Ia menjelaskan bahwa munculnya persepsi intimidasi kemungkinan akibat salah paham ketika sejumlah guru ikut memberikan keterangan mengenai tujuan pengadaan LKS.
“Mungkin dari situ muncul persepsi ibu tersebut merasa diintimidasi. Tapi kami tegaskan tidak ada niat seperti itu. Semua guru hanya ingin meluruskan bahwa LKS itu tidak wajib,” kata Dahlina.
Dahlina juga membantah isu bahwa siswa bisa dikeluarkan karena menolak membeli buku.

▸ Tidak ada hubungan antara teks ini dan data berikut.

/-- What `abortIf` leaves as it was. -/
@[simp] theorem abortIf_frame (cause : Bool) (s : State) :
    (abortIf cause s).loader = s.loader ∧ (abortIf cause s).bus.rx = s.bus.rx ∧
    (abortIf cause s).bus.latchRoster = s.bus.latchRoster ∧ (abortIf cause s).bus.latchTerminal = s.bus.latchTerminal ∧
    (abortIf cause s).bus.faultCount = s.bus.faultCount ∧ (abortIf cause s).bus.off = s.bus.off ∧
    (abortIf cause s).bus.recovery = s.bus.recovery ∧ (abortIf cause s).bus.duplicate = s.bus.duplicate ∧
    (abortIf cause s).peers = s.peers ∧ (abortIf cause s).gov.vOp = s.gov.vOp ∧ (abortIf cause s).gov.vT = s.gov.vT ∧
    (abortIf cause s).gov.vA = s.gov.vA ∧ (abortIf cause s).gov.trips = s.gov.trips ∧
    (abortIf cause s).gov.beforeTrip = s.gov.beforeTrip ∧ (abortIf cause s).gov.tripTimer = s.gov.tripTimer ∧
    (abortIf cause s).gov.driveEnable = s.gov.driveEnable ∧ (abortIf cause s).gov.pulseTimer = s.gov.pulseTimer ∧
    (abortIf cause s).gov.sequence = s.gov.sequence ∧ (abortIf cause s).web = s.web ∧
    (abortIf cause s).order.queue = s.order.queue ∧ (abortIf cause s).order.anchor = s.order.anchor ∧
    (abortIf cause s).order.nextSeg = s.order.nextSeg ∧ (abortIf cause s).order.newSequence = s.order.newSequence ∧
    (abortIf cause s).order.wait = s.order.wait ∧ (abortIf cause s).order.stall = s.order.stall ∧
    (abortIf cause s).order.refusal = s.order.refusal ∧ (abortIf cause s).order.birthHeld = s.order.birthHeld ∧
    (abortIf cause s).order.punches = s.order.punches ∧ (abortIf cause s).pattern = s.pattern ∧
    (abortIf cause s).roll.arm1 = s.roll.arm1 ∧ (abortIf cause s).roll.arm2 = s.roll.arm2 ∧
    (abortIf cause s).roll.pasteTimer = s.roll.pasteTimer ∧ (abortIf cause s).roll.pasteOutput = s.roll.pasteOutput ∧
    (abortIf cause s).roll.webTimer = s.roll.webTimer ∧ (abortIf cause s).roll.webSeen = s.roll.webSeen ∧
    (abortIf cause s).roll.fillBase = s.roll.fillBase ∧ (abortIf cause s).roll.vU = s.roll.vU ∧
    (abortIf cause s).roll.vOut = s.roll.vOut ∧ (abortIf cause s).roll.exitCommand = s.roll.exitCommand ∧
    (abortIf cause s).roll.outHistory = s.roll.outHistory ∧ (abortIf cause s).roll.flatCeiling = s.roll.flatCeiling ∧
    (abortIf cause s).roll.statusArm = s.roll.statusArm ∧ (abortIf cause s).roll.statusResult = s.roll.statusResult ∧
    (abortIf cause s).heat = s.heat ∧ (abortIf cause s).outfeed = s.outfeed ∧
    (abortIf cause s).cond.checkErrors = s.cond.checkErrors ∧ (abortIf cause s).cond.overruns = s.cond.overruns ∧
    (abortIf cause s).cond.straySenders = s.cond.straySenders ∧ (abortIf cause s).cond.strayMarks = s.cond.strayMarks ∧
    (abortIf cause s).cond.missedMarks = s.cond.missedMarks ∧
    (abortIf cause s).cond.limitedStrokes = s.cond.limitedStrokes ∧ (abortIf cause s).pins = s.pins ∧
    (abortIf cause s).pending = s.pending := by
  generalize h : abortIf cause s = t
  unfold abortIf at h
  (repeat' split at h) <;> subst h <;> simp

/-- What `loadArm` leaves as it was. -/
@[simp] theorem loadArm_frame (a : ArmName) (lot : Half) (thickness core circumference : Nat) (s : State) :
    (loadArm a lot thickness core circumference s).loader = s.loader ∧
    (loadArm a lot thickness core circumference s).bus = s.bus ∧
    (loadArm a lot thickness core circumference s).peers = s.peers ∧
    (loadArm a lot thickness core circumference s).gov = s.gov ∧
    (loadArm a lot thickness core circumference s).web = s.web ∧
    (loadArm a lot thickness core circumference s).order = s.order ∧
    (loadArm a lot thickness core circumference s).pattern = s.pattern ∧
    (loadArm a lot thickness core circumference s).roll.spliceState = s.roll.spliceState ∧
    (loadArm a lot thickness core circumference s).roll.spliceArm = s.roll.spliceArm ∧
    (loadArm a lot thickness core circumference s).roll.spliceMiddle = s.roll.spliceMiddle ∧
    (loadArm a lot thickness core circumference s).roll.pasteTimer = s.roll.pasteTimer ∧
    (loadArm a lot thickness core circumference s).roll.pasteOutput = s.roll.pasteOutput ∧
    (loadArm a lot thickness core circumference s).roll.webTimer = s.roll.webTimer ∧
    (loadArm a lot thickness core circumference s).roll.webSeen = s.roll.webSeen ∧
    (loadArm a lot thickness core circumference s).roll.fillBase = s.roll.fillBase ∧
    (loadArm a lot thickness core circumference s).roll.vU = s.roll.vU ∧
    (loadArm a lot thickness core circumference s).roll.vOut = s.roll.vOut ∧
    (loadArm a lot thickness core circumference s).roll.exitCommand = s.roll.exitCommand ∧
    (loadArm a lot thickness core circumference s).roll.outHistory = s.roll.outHistory ∧
    (loadArm a lot thickness core circumference s).roll.flatCeiling = s.roll.flatCeiling ∧
    (loadArm a lot thickness core circumference s).roll.statusArm = s.roll.statusArm ∧
    (loadArm a lot thickness core circumference s).roll.statusResult = s.roll.statusResult ∧
    (loadArm a lot thickness core circumference s).heat = s.heat ∧
    (loadArm a lot thickness core circumference s).outfeed = s.outfeed ∧
    (loadArm a lot thickness core circumference s).cond = s.cond ∧
    (loadArm a lot thickness core circumference s).pins = s.pins ∧
    (loadArm a lot thickness core circumference s).pending = s.pending := by
  simp [loadArm]

/-- What `emptyArm` leaves as it was. -/
@[simp] theorem emptyArm_frame (a : ArmName) (s : State) :
    (emptyArm a s).loader = s.loader ∧ (emptyArm a s).bus.rx = s.bus.rx ∧
    (emptyArm a s).bus.latchRoster = s.bus.latchRoster ∧ (emptyArm a s).bus.latchTerminal = s.bus.latchTerminal ∧
    (emptyArm a s).bus.faultCount = s.bus.faultCount ∧ (emptyArm a s).bus.off = s.bus.off ∧
    (emptyArm a s).bus.recovery = s.bus.recovery ∧ (emptyArm a s).bus.duplicate = s.bus.duplicate ∧
    (emptyArm a s).peers = s.peers ∧ (emptyArm a s).gov.vOp = s.gov.vOp ∧ (emptyArm a s).gov.vT = s.gov.vT ∧
    (emptyArm a s).gov.vA = s.gov.vA ∧ (emptyArm a s).gov.trips = s.gov.trips ∧
    (emptyArm a s).gov.beforeTrip = s.gov.beforeTrip ∧ (emptyArm a s).gov.tripTimer = s.gov.tripTimer ∧
    (emptyArm a s).gov.driveEnable = s.gov.driveEnable ∧ (emptyArm a s).gov.pulseTimer = s.gov.pulseTimer ∧
    (emptyArm a s).gov.sequence = s.gov.sequence ∧ (emptyArm a s).web = s.web ∧
    (emptyArm a s).order.queue = s.order.queue ∧ (emptyArm a s).order.anchor = s.order.anchor ∧
    (emptyArm a s).order.nextSeg = s.order.nextSeg ∧ (emptyArm a s).order.newSequence = s.order.newSequence ∧
    (emptyArm a s).order.wait = s.order.wait ∧ (emptyArm a s).order.stall = s.order.stall ∧
    (emptyArm a s).order.refusal = s.order.refusal ∧ (emptyArm a s).order.birthHeld = s.order.birthHeld ∧
    (emptyArm a s).order.punches = s.order.punches ∧ (emptyArm a s).pattern = s.pattern ∧
    (emptyArm a s).roll.pasteTimer = s.roll.pasteTimer ∧ (emptyArm a s).roll.pasteOutput = s.roll.pasteOutput ∧
    (emptyArm a s).roll.webTimer = s.roll.webTimer ∧ (emptyArm a s).roll.webSeen = s.roll.webSeen ∧
    (emptyArm a s).roll.fillBase = s.roll.fillBase ∧ (emptyArm a s).roll.vU = s.roll.vU ∧
    (emptyArm a s).roll.vOut = s.roll.vOut ∧ (emptyArm a s).roll.exitCommand = s.roll.exitCommand ∧
    (emptyArm a s).roll.outHistory = s.roll.outHistory ∧ (emptyArm a s).roll.flatCeiling = s.roll.flatCeiling ∧
    (emptyArm a s).roll.statusArm = s.roll.statusArm ∧ (emptyArm a s).roll.statusResult = s.roll.statusResult ∧
    (emptyArm a s).heat = s.heat ∧ (emptyArm a s).outfeed = s.outfeed ∧
    (emptyArm a s).cond.checkErrors = s.cond.checkErrors ∧ (emptyArm a s).cond.overruns = s.cond.overruns ∧
    (emptyArm a s).cond.straySenders = s.cond.straySenders ∧ (emptyArm a s).cond.strayMarks = s.cond.strayMarks ∧
    (emptyArm a s).cond.missedMarks = s.cond.missedMarks ∧ (emptyArm a s).cond.limitedStrokes = s.cond.limitedStrokes ∧
    (emptyArm a s).pins = s.pins ∧ (emptyArm a s).pending = s.pending := by
  generalize h : emptyArm a s = t
  unfold emptyArm at h
  dsimp only at h
  (repeat' split at h) <;> subst h <;> simp

/-- What `filterSample` leaves as it was. -/
@[simp] theorem filterSample_frame (a : ArmName) (sample : Nat) (s : State) :
    (filterSample a sample s).loader = s.loader ∧ (filterSample a sample s).bus.rx = s.bus.rx ∧
    (filterSample a sample s).bus.latchRoster = s.bus.latchRoster ∧
    (filterSample a sample s).bus.latchTerminal = s.bus.latchTerminal ∧
    (filterSample a sample s).bus.faultCount = s.bus.faultCount ∧ (filterSample a sample s).bus.off = s.bus.off ∧
    (filterSample a sample s).bus.recovery = s.bus.recovery ∧ (filterSample a sample s).bus.duplicate = s.bus.duplicate ∧
    (filterSample a sample s).peers = s.peers ∧ (filterSample a sample s).gov.vOp = s.gov.vOp ∧
    (filterSample a sample s).gov.vT = s.gov.vT ∧ (filterSample a sample s).gov.vA = s.gov.vA ∧
    (filterSample a sample s).gov.trips = s.gov.trips ∧ (filterSample a sample s).gov.beforeTrip = s.gov.beforeTrip ∧
    (filterSample a sample s).gov.tripTimer = s.gov.tripTimer ∧
    (filterSample a sample s).gov.driveEnable = s.gov.driveEnable ∧
    (filterSample a sample s).gov.pulseTimer = s.gov.pulseTimer ∧
    (filterSample a sample s).gov.sequence = s.gov.sequence ∧ (filterSample a sample s).web = s.web ∧
    (filterSample a sample s).order.queue = s.order.queue ∧ (filterSample a sample s).order.anchor = s.order.anchor ∧
    (filterSample a sample s).order.nextSeg = s.order.nextSeg ∧
    (filterSample a sample s).order.newSequence = s.order.newSequence ∧
    (filterSample a sample s).order.wait = s.order.wait ∧ (filterSample a sample s).order.stall = s.order.stall ∧
    (filterSample a sample s).order.refusal = s.order.refusal ∧
    (filterSample a sample s).order.birthHeld = s.order.birthHeld ∧
    (filterSample a sample s).order.punches = s.order.punches ∧ (filterSample a sample s).pattern = s.pattern ∧
    (filterSample a sample s).roll.pasteTimer = s.roll.pasteTimer ∧
    (filterSample a sample s).roll.pasteOutput = s.roll.pasteOutput ∧
    (filterSample a sample s).roll.webTimer = s.roll.webTimer ∧ (filterSample a sample s).roll.webSeen = s.roll.webSeen ∧
    (filterSample a sample s).roll.fillBase = s.roll.fillBase ∧ (filterSample a sample s).roll.vU = s.roll.vU ∧
    (filterSample a sample s).roll.vOut = s.roll.vOut ∧ (filterSample a sample s).roll.exitCommand = s.roll.exitCommand ∧
    (filterSample a sample s).roll.outHistory = s.roll.outHistory ∧
    (filterSample a sample s).roll.flatCeiling = s.roll.flatCeiling ∧
    (filterSample a sample s).roll.statusArm = s.roll.statusArm ∧
    (filterSample a sample s).roll.statusResult = s.roll.statusResult ∧ (filterSample a sample s).heat = s.heat ∧
    (filterSample a sample s).outfeed = s.outfeed ∧ (filterSample a sample s).cond.checkErrors = s.cond.checkErrors ∧
    (filterSample a sample s).cond.overruns = s.cond.overruns ∧
    (filterSample a sample s).cond.straySenders = s.cond.straySenders ∧
    (filterSample a sample s).cond.strayMarks = s.cond.strayMarks ∧
    (filterSample a sample s).cond.missedMarks = s.cond.missedMarks ∧
    (filterSample a sample s).cond.limitedStrokes = s.cond.limitedStrokes ∧ (filterSample a sample s).pins = s.pins ∧
    (filterSample a sample s).pending = s.pending := by
  generalize h : filterSample a sample s = t
  unfold filterSample at h
  dsimp only at h
  (repeat' split at h) <;> subst h <;> simp

/-- What `takeRevolution` leaves as it was. -/
@[simp] theorem takeRevolution_frame (a : ArmName) (s : State) :
    (takeRevolution a s).loader = s.loader ∧ (takeRevolution a s).bus.rx = s.bus.rx ∧
    (takeRevolution a s).bus.latchRoster = s.bus.latchRoster ∧
    (takeRevolution a s).bus.latchTerminal = s.bus.latchTerminal ∧
    (takeRevolution a s).bus.faultCount = s.bus.faultCount ∧ (takeRevolution a s).bus.off = s.bus.off ∧
    (takeRevolution a s).bus.recovery = s.bus.recovery ∧ (takeRevolution a s).bus.duplicate = s.bus.duplicate ∧
    (takeRevolution a s).peers = s.peers ∧ (takeRevolution a s).gov.vOp = s.gov.vOp ∧
    (takeRevolution a s).gov.vT = s.gov.vT ∧ (takeRevolution a s).gov.vA = s.gov.vA ∧
    (takeRevolution a s).gov.trips = s.gov.trips ∧ (takeRevolution a s).gov.beforeTrip = s.gov.beforeTrip ∧
    (takeRevolution a s).gov.tripTimer = s.gov.tripTimer ∧ (takeRevolution a s).gov.driveEnable = s.gov.driveEnable ∧
    (takeRevolution a s).gov.pulseTimer = s.gov.pulseTimer ∧ (takeRevolution a s).gov.sequence = s.gov.sequence ∧
    (takeRevolution a s).web = s.web ∧ (takeRevolution a s).order.queue = s.order.queue ∧
    (takeRevolution a s).order.anchor = s.order.anchor ∧ (takeRevolution a s).order.nextSeg = s.order.nextSeg ∧
    (takeRevolution a s).order.newSequence = s.order.newSequence ∧ (takeRevolution a s).order.wait = s.order.wait ∧
    (takeRevolution a s).order.stall = s.order.stall ∧ (takeRevolution a s).order.refusal = s.order.refusal ∧
    (takeRevolution a s).order.birthHeld = s.order.birthHeld ∧ (takeRevolution a s).order.punches = s.order.punches ∧
    (takeRevolution a s).pattern = s.pattern ∧ (takeRevolution a s).roll.pasteTimer = s.roll.pasteTimer ∧
    (takeRevolution a s).roll.pasteOutput = s.roll.pasteOutput ∧ (takeRevolution a s).roll.webTimer = s.roll.webTimer ∧
    (takeRevolution a s).roll.webSeen = s.roll.webSeen ∧ (takeRevolution a s).roll.fillBase = s.roll.fillBase ∧
    (takeRevolution a s).roll.vU = s.roll.vU ∧ (takeRevolution a s).roll.vOut = s.roll.vOut ∧
    (takeRevolution a s).roll.exitCommand = s.roll.exitCommand ∧
    (takeRevolution a s).roll.outHistory = s.roll.outHistory ∧
    (takeRevolution a s).roll.flatCeiling = s.roll.flatCeiling ∧ (takeRevolution a s).roll.statusArm = s.roll.statusArm ∧
    (takeRevolution a s).roll.statusResult = s.roll.statusResult ∧ (takeRevolution a s).heat = s.heat ∧
    (takeRevolution a s).outfeed = s.outfeed ∧ (takeRevolution a s).cond.checkErrors = s.cond.checkErrors ∧
    (takeRevolution a s).cond.overruns = s.cond.overruns ∧ (takeRevolution a s).cond.straySenders = s.cond.straySenders ∧
    (takeRevolution a s).cond.strayMarks = s.cond.strayMarks ∧
    (takeRevolution a s).cond.missedMarks = s.cond.missedMarks ∧
    (takeRevolution a s).cond.limitedStrokes = s.cond.limitedStrokes ∧ (takeRevolution a s).pins = s.pins ∧
    (takeRevolution a s).pending = s.pending := by
  generalize h : takeRevolution a s = t
  unfold takeRevolution at h
  dsimp only at h
  (repeat' split at h) <;> subst h <;> simp

/-- What `measureOut` leaves as it was. -/
@[simp] theorem measureOut_frame (s : State) :
    (measureOut s).loader = s.loader ∧ (measureOut s).bus = s.bus ∧ (measureOut s).peers = s.peers ∧
    (measureOut s).gov = s.gov ∧ (measureOut s).web = s.web ∧ (measureOut s).order = s.order ∧
    (measureOut s).pattern = s.pattern ∧ (measureOut s).roll.arm1 = s.roll.arm1 ∧
    (measureOut s).roll.arm2 = s.roll.arm2 ∧ (measureOut s).roll.spliceState = s.roll.spliceState ∧
    (measureOut s).roll.spliceArm = s.roll.spliceArm ∧ (measureOut s).roll.spliceMiddle = s.roll.spliceMiddle ∧
    (measureOut s).roll.pasteTimer = s.roll.pasteTimer ∧ (measureOut s).roll.pasteOutput = s.roll.pasteOutput ∧
    (measureOut s).roll.webTimer = s.roll.webTimer ∧ (measureOut s).roll.webSeen = s.roll.webSeen ∧
    (measureOut s).roll.fillBase = s.roll.fillBase ∧ (measureOut s).roll.vU = s.roll.vU ∧
    (measureOut s).roll.flatCeiling = s.roll.flatCeiling ∧ (measureOut s).roll.statusArm = s.roll.statusArm ∧
    (measureOut s).roll.statusResult = s.roll.statusResult ∧ (measureOut s).heat = s.heat ∧
    (measureOut s).outfeed = s.outfeed ∧ (measureOut s).cond = s.cond ∧ (measureOut s).pins = s.pins ∧
    (measureOut s).pending = s.pending := by
  simp [measureOut]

“Kami tidak pernah mengeluarkan anak hanya karena persoalan buku. Bahkan kami sering menjemput murid yang sulit hadir ke sekolah. Semua murid sangat bernilai bagi kami,” tegasnya.
Pihak sekolah, lanjut Dahlina, juga akan memberikan perlindungan kepada murid agar tidak mengalami perundungan terkait persoalan ini.
“Kalau sampai terjadi perundungan, kami akan lindungi anak itu. Kami juga tetap membuka komunikasi dengan orang tua, karena bagaimanapun mereka sudah mempercayakan anaknya kepada kami,” ucap Dahlina.